In akd-ext, agents need to:

  1. Read skills/artifacts (knowledge inputs) — bundled with the package and/or hosted on a public GitHub repo. Read-only.
  2. Read + write a per-session workspace — ephemeral local directory where the agent produces outputs (papers, plots, generated files) the user can inspect at end of chat.

Agent-driven writes back to GitHub (publishing produced artifacts back to a repo) are explicitly out of scope for this plan.

(akd-ext nomenclature: what pydantic-ai-skills calls a "skill" we call an "artifact"; same shape, just naming.

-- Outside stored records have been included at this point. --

-- ==== Sys2Proof/Tests/Slice0.lean ====
section
/-! SUPPORT. Small tests of the model: well-formedness, decoding, single steps with the expected values of
95_test_vectors.md, and a witness of the hypotheses of every statement that has some. -/

open Sys2Proof Sys2Proof.Machine Sys2Proof.Claims

namespace Sys2Proof.Tests

/-- A field of the state an operation answers. -/
def after {α : Type} (i : Instr) (s : State) (f : State → α) : Option α :=
  match exec i s with
  | .next t => some (f t)
  | _ => none

theorem after_some {α : Type} {i : Instr} {s : State} {f : State → α} {v : α} (h : after i s f = some v) :
    ∃ t, exec i s = .next t ∧ f t = v := by
  unfold after at h
  split at h
  · next t ht => cases h; exact ⟨t, ht, rfl⟩
  · cases h

/-- The state after reset with some bytes already written. -/
def board (m : Memory) : State := { State.reset with store := m }

/-- The same with an update pending at `a`. -/
def pending (a : Addr) (m : Memory) : State := { board m with pend := true, pendAddr := a }

/-- The samples of a stream as integers. -/
def ints (vs : List Sample) : List Int := vs.map BitVec.toInt

/-! ## Well-formedness: an ill-formed term for its one check (a mapped address is never `WR.OTHER`, R64) -/

theorem test_wellFormed_refuses_named : ¬ WellFormed (.wrOther 0xFF14#16 0#8) := by decide
theorem test_wellFormed_refuses_wave : ¬ WellFormed (.wrOther 0xFF30#16 0#8) ∧ ¬ WellFormed (.wrOther 0xFF3F#16 0#8) := by
  decide
theorem test_wellFormed_accepts_unmapped :
    WellFormed (.wrOther 0xFF15#16 0#8) ∧ WellFormed (.wrOther 0xFF2F#16 0#8) ∧ WellFormed (.wrOther 0xFF40#16 0#8) := by
  decide

/-! ## Decoding: a word of every row, from the formats of R92 to R94 and the map of R96 -/

/-- `00 000000 addr data` (R92), the fields written out one after the other. -/
theorem test_decode_writes_square :
    decode (.command (0b00#2 ++ 0b000000#6 ++ 0xFF10#16 ++ 0x12#8)) = .ok (.wrCh1Sweep 0x12#8) ∧
    decode (.command (0b00#2 ++ 0b000000#6 ++ 0xFF11#16 ++ 0x80#8)) = .ok (.wrCh1Duty 0x80#8) ∧
    decode (.command (0b00#2 ++ 0b000000#6 ++ 0xFF12#16 ++ 0xF3#8)) = .ok (.wrCh1Env 0xF3#8) ∧
    decode (.command (0b00#2 ++ 0b000000#6 ++ 0xFF13#16 ++ 0xD6#8)) = .ok (.wrCh1Flo 0xD6#8) ∧
    decode (.command (0b00#2 ++ 0b000000#6 ++ 0xFF14#16 ++ 0x86#8)) = .ok (.wrCh1Fhi 0x86#8) ∧
    decode (.command (0b00#2 ++ 0b000000#6 ++ 0xFF16#16 ++ 0x7F#8)) = .ok (.wrCh2Duty 0x7F#8) ∧
    decode (.command (0b00#2 ++ 0b000000#6 ++ 0xFF17#16 ++ 0xF1#8)) = .ok (.wrCh2Env 0xF1#8) ∧
    decode (.command (0b00#2 ++ 0b000000#6 ++ 0xFF18#16 ++ 0x80#8)) = .ok (.wrCh2Flo 0x80#8) ∧
    decode (.command (0b00#2 ++ 0b000000#6 ++ 0xFF19#16 ++ 0xC4#8)) = .ok (.wrCh2Fhi 0xC4#8) := by
  decide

We use the terms interchangeably below; on disk both are SKILL.md files with YAML frontmatter.)

Verdict

ArtifactStore is fully redundant. Adopt pydantic-ai-skills for the read side and pydantic-ai-backend for the session-workspace read/write side. Both responsibilities map cleanly onto pydantic-ai capabilities; neither requires custom infrastructure. The work-in-progress on feature/github-store (GitHubArtifactStore) is paused — neither merged nor deleted — because GitHub access in akd-ext is read-only via GitSkillsRegistry, and writes to GitHub are out of scope. Immediate priority: migrate closed_loop_cm1 agents off their eager system-prompt context injection (12k+ lines of cm1_readme.md per call) to SkillsCapability's progressive disclosure, for the token win.

Three needs → two pydantic-ai capabilities

Agent need pydantic-ai answer Custom code
Read skills/artifacts from local dirs (e.g. closed_loop_cm1/context/*.md bundled in the package) SkillsCapability(directories=[...]) from pydantic-ai-skills None
Read skills/artifacts from a public GitHub repo SkillsCapability(registries=[GitSkillsRegistry(repo_url=...)]) — clones, caches, supports auth, version pinning None
Read + write a per-session workspace (papers, plots, generated files) ConsoleCapability(backend=LocalBackend(root_dir=session_path), permissions=DEFAULT_RULESET) from pydantic-ai-backend None (per-session dir lifecycle is already handled by pydantic-ai-backend's SessionManager)

Both SkillsCapability configurations can coexist on a single agent. The ConsoleCapability composes alongside them — they're orthogonal: skills are loaded knowledge (immutable inputs), session workspace is generated output (ephemeral, local-only). The agent sees one unified set of tools.

SkillsCapability ships read-only progressive disclosure: at construction it injects skill name + description into the system prompt (cheap), then exposes list_skills / load_skill(name) / read_skill_resource(...) / run_skill_script(...) tools so the model fetches full content only when relevant.

ConsoleCapability ships ls / read / write / edit / glob / grep filtered by permission rulesets (READONLY / DEFAULT / STRICT / PERMISSIVE). With LocalBackend(root_dir=session_path), the agent is sandboxed inside the session workspace — it cannot read or write outside of it.

Why ArtifactStore is fully redundant — two facts

Fact 1: A real, present skills use case is burning tokens today

akd_ext/agents/closed_loop_cm1/capability_feasibility_mapper.py:369-374 (on feature/pydantic_ai_base_agent):

cluster_it_context: str = Field(
    default_factory=lambda: (Path(__file__).parent / "context" / "cluster_it.md").read_text(),
)
cm1_readme_context: str = Field(
    default_factory=lambda: (Path(__file__).parent / "context" / "cm1_readme.md").read_text(),
)

_create_agent (line 436-442) concatenates both into agent.instructions on every construction. cm1_readme.md is 12,115 lines — currently injected into the system prompt on every model call. This is precisely the failure mode SkillsCapability's progressive disclosure was designed to fix.

Fact 2: ArtifactStore has zero call sites

Cross-branch grep for ArtifactStore, GitHubArtifact, LocalArtifact: hits only inside akd_ext/artifacts/ itself. No agent imports it. No tool consumes it. No system prompt builder uses __str__(). It's purely speculative infrastructure.

Dependency assessment (verified, not skimmed)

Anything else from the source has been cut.